(Stored data)
---------------

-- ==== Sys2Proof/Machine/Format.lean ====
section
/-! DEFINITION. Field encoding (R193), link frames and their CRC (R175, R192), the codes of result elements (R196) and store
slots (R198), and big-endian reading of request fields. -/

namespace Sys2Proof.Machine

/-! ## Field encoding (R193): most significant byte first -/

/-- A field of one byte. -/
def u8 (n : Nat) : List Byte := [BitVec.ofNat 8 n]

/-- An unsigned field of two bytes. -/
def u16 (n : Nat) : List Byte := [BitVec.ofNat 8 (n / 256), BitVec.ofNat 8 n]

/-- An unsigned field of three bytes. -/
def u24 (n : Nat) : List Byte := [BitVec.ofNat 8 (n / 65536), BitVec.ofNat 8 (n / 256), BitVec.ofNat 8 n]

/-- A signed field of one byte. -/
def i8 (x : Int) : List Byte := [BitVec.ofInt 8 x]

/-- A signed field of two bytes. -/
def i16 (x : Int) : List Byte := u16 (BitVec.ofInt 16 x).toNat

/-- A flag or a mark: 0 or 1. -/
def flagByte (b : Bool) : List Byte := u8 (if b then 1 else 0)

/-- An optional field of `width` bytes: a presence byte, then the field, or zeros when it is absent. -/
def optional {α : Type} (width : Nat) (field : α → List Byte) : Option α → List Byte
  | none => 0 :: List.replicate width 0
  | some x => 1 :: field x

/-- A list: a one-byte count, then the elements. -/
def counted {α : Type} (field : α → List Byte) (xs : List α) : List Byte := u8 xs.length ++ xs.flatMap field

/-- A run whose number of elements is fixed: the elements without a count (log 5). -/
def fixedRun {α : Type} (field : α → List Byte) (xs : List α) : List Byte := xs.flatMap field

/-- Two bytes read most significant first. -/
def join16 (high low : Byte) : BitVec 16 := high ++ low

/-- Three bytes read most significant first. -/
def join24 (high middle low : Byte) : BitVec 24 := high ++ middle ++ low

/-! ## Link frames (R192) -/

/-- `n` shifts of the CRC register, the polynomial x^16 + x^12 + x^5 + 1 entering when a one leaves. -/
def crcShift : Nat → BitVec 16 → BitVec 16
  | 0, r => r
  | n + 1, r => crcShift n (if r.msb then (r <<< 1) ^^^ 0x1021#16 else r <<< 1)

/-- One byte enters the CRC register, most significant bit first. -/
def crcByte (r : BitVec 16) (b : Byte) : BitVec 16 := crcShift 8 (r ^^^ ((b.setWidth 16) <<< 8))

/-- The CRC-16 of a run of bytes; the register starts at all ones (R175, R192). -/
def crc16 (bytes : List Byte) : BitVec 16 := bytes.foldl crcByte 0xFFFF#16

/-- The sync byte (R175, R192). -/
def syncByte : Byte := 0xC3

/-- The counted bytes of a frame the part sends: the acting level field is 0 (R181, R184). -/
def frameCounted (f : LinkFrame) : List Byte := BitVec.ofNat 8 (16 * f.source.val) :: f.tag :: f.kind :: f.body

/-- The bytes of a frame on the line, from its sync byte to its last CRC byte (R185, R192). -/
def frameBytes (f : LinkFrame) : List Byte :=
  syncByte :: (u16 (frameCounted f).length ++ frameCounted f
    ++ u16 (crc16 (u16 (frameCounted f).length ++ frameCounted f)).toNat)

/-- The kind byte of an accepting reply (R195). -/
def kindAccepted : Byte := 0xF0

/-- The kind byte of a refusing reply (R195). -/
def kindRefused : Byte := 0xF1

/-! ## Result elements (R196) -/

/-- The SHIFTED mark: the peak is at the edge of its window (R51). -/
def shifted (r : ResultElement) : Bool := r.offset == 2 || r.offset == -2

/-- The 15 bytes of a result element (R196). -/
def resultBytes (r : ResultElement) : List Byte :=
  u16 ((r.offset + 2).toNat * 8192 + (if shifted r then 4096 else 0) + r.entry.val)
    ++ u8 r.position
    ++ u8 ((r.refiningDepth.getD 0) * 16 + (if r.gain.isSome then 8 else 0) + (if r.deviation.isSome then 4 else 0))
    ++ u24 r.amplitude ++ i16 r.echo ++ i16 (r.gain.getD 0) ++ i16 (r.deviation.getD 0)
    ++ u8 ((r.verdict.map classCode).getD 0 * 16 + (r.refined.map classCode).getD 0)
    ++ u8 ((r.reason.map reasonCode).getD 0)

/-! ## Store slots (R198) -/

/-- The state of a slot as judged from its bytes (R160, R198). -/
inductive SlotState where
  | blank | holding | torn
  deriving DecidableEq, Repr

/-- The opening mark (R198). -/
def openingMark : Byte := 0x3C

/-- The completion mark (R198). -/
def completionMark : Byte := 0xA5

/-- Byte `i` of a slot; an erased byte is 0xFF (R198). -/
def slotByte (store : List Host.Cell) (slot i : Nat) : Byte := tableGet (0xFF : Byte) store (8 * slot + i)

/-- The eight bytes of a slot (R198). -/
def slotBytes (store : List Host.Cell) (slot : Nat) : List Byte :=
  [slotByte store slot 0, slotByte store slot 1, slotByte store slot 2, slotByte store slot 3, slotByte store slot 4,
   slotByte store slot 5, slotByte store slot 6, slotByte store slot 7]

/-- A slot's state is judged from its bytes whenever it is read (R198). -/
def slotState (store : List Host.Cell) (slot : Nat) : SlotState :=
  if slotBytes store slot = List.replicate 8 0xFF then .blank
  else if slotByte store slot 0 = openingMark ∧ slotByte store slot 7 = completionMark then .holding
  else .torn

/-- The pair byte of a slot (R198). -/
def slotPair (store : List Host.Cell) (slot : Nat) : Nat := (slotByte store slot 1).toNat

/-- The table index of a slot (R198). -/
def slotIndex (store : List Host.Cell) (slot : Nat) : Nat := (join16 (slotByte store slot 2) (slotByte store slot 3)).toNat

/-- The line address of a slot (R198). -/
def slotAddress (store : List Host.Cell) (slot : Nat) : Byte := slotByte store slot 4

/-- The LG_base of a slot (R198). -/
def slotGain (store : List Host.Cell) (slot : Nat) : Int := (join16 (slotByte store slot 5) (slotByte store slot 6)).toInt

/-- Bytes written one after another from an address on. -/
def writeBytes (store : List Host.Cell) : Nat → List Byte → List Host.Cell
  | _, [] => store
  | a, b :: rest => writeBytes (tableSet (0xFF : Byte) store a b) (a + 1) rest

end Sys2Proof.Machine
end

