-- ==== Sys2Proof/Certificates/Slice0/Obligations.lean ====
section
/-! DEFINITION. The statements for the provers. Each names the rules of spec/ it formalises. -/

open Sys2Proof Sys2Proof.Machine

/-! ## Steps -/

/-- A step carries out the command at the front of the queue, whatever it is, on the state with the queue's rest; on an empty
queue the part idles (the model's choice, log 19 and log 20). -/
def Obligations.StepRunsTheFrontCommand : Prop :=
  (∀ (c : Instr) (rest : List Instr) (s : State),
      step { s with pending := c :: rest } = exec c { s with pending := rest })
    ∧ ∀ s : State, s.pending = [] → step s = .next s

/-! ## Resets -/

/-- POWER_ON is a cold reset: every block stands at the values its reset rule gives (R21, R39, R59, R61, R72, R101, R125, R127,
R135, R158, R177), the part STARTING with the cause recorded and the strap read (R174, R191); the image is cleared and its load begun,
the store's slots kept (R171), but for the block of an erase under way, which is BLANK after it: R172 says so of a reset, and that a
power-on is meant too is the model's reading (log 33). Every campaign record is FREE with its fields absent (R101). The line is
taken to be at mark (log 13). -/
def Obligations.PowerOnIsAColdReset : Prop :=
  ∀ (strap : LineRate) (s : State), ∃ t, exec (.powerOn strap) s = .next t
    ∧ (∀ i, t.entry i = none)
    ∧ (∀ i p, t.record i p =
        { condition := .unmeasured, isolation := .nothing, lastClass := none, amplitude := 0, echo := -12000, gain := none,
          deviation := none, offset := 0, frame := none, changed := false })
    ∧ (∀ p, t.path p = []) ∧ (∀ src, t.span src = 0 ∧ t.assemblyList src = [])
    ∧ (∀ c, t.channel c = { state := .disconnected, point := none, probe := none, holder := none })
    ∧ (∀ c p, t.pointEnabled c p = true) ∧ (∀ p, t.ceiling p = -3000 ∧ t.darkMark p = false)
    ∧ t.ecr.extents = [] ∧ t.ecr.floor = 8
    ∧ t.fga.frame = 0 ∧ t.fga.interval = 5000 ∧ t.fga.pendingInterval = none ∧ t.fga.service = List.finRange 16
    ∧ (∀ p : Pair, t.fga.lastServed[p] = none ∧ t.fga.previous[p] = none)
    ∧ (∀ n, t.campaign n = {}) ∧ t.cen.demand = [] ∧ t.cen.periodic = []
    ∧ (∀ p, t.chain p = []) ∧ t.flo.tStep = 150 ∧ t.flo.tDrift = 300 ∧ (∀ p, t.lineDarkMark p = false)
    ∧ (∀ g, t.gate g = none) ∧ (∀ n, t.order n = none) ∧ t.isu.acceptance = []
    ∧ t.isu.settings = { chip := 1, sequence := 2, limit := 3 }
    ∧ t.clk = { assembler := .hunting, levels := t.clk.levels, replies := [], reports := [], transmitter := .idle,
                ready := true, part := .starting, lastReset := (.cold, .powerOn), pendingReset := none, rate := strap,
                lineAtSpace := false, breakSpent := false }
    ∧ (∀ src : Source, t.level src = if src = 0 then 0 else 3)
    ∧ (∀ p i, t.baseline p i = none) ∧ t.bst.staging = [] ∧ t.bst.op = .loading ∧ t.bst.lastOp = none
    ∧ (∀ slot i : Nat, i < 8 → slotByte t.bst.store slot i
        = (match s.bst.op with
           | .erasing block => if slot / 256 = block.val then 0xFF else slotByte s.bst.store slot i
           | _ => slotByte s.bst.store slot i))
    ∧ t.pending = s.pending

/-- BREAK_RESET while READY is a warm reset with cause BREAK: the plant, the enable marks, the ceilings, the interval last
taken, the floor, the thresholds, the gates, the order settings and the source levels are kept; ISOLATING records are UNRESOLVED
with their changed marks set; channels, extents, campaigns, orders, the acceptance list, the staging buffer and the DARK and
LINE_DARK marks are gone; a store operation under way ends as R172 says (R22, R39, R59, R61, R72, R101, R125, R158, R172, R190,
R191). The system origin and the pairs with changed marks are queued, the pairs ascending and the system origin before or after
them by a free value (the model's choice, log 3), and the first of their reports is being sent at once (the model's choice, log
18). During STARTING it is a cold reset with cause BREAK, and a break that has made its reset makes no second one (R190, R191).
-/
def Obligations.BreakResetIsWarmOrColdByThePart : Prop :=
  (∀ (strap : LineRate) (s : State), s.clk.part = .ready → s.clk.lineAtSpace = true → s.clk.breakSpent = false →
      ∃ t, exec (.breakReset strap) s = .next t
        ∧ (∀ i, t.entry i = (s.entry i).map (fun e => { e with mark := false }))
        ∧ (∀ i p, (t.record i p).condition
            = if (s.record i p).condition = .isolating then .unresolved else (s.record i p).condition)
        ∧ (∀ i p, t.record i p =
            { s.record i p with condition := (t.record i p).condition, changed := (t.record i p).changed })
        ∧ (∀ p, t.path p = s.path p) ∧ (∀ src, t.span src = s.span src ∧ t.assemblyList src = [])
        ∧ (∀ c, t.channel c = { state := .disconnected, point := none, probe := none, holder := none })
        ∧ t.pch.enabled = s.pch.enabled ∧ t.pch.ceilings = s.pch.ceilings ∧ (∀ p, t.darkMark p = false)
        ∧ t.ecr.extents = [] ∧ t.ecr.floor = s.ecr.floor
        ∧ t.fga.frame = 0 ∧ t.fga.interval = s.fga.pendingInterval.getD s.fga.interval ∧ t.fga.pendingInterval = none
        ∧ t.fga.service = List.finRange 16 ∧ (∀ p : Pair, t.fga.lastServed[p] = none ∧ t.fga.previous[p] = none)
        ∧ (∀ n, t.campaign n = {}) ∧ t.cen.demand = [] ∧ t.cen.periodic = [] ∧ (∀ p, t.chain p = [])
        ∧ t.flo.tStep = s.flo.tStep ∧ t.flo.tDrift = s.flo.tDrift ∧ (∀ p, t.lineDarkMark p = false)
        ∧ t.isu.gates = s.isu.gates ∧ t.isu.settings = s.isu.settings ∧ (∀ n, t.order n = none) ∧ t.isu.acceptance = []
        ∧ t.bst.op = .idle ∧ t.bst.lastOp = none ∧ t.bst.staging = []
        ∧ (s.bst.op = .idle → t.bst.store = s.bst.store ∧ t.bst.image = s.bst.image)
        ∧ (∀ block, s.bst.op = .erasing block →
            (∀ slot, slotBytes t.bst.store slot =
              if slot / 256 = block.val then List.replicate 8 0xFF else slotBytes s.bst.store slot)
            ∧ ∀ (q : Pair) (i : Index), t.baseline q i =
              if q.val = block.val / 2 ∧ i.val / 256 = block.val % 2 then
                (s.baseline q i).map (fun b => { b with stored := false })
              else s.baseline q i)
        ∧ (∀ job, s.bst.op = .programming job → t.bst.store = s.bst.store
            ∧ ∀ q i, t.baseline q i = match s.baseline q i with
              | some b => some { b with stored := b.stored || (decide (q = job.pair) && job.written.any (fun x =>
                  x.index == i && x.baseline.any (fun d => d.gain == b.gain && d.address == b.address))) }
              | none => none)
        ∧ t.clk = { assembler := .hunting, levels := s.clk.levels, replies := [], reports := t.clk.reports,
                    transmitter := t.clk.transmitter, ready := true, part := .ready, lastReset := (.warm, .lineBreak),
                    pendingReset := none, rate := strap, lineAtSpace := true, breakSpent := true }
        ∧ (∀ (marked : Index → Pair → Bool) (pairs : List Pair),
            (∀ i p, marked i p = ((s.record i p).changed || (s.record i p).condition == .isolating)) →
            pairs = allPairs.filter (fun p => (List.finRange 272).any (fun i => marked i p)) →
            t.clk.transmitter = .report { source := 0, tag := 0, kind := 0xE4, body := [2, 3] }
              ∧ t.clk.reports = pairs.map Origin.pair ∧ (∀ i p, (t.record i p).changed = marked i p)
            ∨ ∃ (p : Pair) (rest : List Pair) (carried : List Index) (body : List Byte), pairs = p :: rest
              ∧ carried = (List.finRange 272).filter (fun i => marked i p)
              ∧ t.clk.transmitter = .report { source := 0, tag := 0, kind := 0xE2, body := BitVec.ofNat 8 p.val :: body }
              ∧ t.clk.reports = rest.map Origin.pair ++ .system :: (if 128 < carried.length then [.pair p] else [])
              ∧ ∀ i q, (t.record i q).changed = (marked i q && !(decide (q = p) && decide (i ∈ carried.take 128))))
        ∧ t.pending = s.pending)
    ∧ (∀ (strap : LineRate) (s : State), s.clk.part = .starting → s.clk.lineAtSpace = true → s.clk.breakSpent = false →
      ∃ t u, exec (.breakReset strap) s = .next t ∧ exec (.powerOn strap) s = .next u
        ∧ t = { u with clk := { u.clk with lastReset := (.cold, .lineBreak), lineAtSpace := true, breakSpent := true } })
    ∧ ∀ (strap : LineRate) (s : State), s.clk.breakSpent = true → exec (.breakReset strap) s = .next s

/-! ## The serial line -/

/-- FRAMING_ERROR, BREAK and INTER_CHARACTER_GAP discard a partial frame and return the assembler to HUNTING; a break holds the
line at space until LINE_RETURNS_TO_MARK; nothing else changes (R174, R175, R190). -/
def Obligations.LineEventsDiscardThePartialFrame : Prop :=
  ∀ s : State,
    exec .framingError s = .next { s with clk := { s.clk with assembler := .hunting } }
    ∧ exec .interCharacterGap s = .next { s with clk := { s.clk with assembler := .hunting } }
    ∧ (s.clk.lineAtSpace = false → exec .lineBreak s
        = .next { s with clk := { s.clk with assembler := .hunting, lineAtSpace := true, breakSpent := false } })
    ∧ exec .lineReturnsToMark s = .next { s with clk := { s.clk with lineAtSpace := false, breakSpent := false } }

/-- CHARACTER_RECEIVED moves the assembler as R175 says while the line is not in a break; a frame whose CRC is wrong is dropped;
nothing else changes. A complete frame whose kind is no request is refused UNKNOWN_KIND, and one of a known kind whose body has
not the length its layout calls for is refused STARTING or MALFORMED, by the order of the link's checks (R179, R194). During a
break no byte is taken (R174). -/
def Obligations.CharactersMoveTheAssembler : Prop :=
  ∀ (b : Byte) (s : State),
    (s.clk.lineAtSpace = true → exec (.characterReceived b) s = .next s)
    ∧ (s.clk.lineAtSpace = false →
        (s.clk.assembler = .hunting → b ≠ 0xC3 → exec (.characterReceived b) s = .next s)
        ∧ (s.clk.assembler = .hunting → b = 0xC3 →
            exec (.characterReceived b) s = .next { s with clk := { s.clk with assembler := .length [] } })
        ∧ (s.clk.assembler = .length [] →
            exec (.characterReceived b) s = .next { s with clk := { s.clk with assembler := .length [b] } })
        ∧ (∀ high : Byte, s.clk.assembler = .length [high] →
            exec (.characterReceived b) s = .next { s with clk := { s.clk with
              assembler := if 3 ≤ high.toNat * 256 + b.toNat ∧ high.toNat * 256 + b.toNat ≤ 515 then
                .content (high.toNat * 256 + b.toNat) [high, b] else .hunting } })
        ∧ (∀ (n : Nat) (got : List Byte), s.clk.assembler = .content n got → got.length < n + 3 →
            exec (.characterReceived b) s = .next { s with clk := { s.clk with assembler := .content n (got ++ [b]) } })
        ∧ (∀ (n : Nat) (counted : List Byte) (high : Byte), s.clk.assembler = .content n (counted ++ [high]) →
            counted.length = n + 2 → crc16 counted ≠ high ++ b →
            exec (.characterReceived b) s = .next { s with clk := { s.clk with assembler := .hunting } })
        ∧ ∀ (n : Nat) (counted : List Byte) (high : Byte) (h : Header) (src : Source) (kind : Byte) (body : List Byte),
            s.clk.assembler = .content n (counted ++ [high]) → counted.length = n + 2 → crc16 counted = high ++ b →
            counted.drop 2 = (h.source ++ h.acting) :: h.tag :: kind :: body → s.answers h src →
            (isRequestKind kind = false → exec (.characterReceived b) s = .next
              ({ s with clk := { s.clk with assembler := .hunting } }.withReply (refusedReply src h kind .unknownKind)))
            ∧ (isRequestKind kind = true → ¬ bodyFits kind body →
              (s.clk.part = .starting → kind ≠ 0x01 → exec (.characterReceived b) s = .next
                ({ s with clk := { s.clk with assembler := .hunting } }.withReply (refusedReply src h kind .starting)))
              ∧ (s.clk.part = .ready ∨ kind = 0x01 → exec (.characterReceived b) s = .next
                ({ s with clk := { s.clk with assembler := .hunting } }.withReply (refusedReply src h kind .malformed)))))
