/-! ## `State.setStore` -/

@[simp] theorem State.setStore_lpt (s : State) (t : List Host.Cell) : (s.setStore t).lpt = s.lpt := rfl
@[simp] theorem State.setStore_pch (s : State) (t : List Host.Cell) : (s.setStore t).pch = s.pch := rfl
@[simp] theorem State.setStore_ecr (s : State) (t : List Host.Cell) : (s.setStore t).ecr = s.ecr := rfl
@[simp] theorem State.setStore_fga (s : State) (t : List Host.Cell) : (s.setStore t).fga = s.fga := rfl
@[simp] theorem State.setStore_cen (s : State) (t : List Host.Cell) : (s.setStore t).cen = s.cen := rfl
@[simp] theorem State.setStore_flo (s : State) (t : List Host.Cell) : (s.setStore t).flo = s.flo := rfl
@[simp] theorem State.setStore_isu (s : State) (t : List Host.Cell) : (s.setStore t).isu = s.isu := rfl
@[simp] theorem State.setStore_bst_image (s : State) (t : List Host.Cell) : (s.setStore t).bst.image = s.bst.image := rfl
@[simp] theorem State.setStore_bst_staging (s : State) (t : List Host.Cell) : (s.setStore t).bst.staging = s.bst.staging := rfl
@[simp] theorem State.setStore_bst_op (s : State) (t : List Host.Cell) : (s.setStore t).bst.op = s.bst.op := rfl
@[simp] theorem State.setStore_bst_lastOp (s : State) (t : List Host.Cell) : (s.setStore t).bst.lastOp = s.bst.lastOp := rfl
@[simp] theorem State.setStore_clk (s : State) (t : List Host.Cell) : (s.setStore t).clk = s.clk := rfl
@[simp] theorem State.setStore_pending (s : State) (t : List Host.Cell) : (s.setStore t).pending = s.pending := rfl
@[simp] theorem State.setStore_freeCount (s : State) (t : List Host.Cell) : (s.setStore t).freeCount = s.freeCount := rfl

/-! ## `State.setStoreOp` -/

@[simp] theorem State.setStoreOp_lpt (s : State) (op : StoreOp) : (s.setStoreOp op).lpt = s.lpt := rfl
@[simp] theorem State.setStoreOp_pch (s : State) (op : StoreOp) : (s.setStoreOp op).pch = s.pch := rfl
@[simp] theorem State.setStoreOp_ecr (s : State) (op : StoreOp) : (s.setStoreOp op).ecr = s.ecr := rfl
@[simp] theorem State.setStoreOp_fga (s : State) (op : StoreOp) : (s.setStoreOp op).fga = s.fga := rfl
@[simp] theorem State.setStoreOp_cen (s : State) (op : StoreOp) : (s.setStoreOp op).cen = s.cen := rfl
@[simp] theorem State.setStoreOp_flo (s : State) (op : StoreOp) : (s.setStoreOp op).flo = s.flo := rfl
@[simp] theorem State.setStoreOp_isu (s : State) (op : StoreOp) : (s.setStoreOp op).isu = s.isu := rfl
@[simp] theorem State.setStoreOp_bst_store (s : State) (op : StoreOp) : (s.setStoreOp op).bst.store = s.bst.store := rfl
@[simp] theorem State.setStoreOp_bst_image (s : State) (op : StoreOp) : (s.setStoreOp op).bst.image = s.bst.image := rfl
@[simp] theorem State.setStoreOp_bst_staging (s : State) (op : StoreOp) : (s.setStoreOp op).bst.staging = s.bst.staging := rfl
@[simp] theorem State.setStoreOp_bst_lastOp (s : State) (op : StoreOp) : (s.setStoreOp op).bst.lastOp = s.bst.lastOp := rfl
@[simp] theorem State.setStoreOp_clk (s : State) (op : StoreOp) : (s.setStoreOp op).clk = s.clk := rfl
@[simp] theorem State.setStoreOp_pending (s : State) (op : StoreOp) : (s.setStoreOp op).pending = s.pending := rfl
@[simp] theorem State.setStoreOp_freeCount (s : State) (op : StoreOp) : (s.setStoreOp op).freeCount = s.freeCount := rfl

---------------

• About this task: Every line above from the line with "p, (t.record i p).condition" to the line with "s.fga.interval ∧ t.fga.pendingInterval = none" is wanted, ends included; write them out exactly and add no other line.

• Response to the task:
        ∧ (∀ i p, (t.record i p).condition
            = if (s.record i p).condition = .isolating then .unresolved else (s.record i p).condition)
        ∧ (∀ i p, t.record i p =
            { s.record i p with condition := (t.record i p).condition, changed := (t.record i p).changed })
        ∧ (∀ p, t.path p = s.path p) ∧ (∀ src, t.span src = s.span src ∧ t.assemblyList src = [])
        ∧ (∀ c, t.channel c = { state := .disconnected, point := none, probe := none, holder := none })
        ∧ t.pch.enabled = s.pch.enabled ∧ t.pch.ceilings = s.pch.ceilings ∧ (∀ p, t.darkMark p = false)
        ∧ t.ecr.extents = [] ∧ t.ecr.floor = s.ecr.floor
        ∧ t.fga.frame = 0 ∧ t.fga.interval = s.fga.pendingInterval.getD s.fga.interval ∧ t.fga.pendingInterval = none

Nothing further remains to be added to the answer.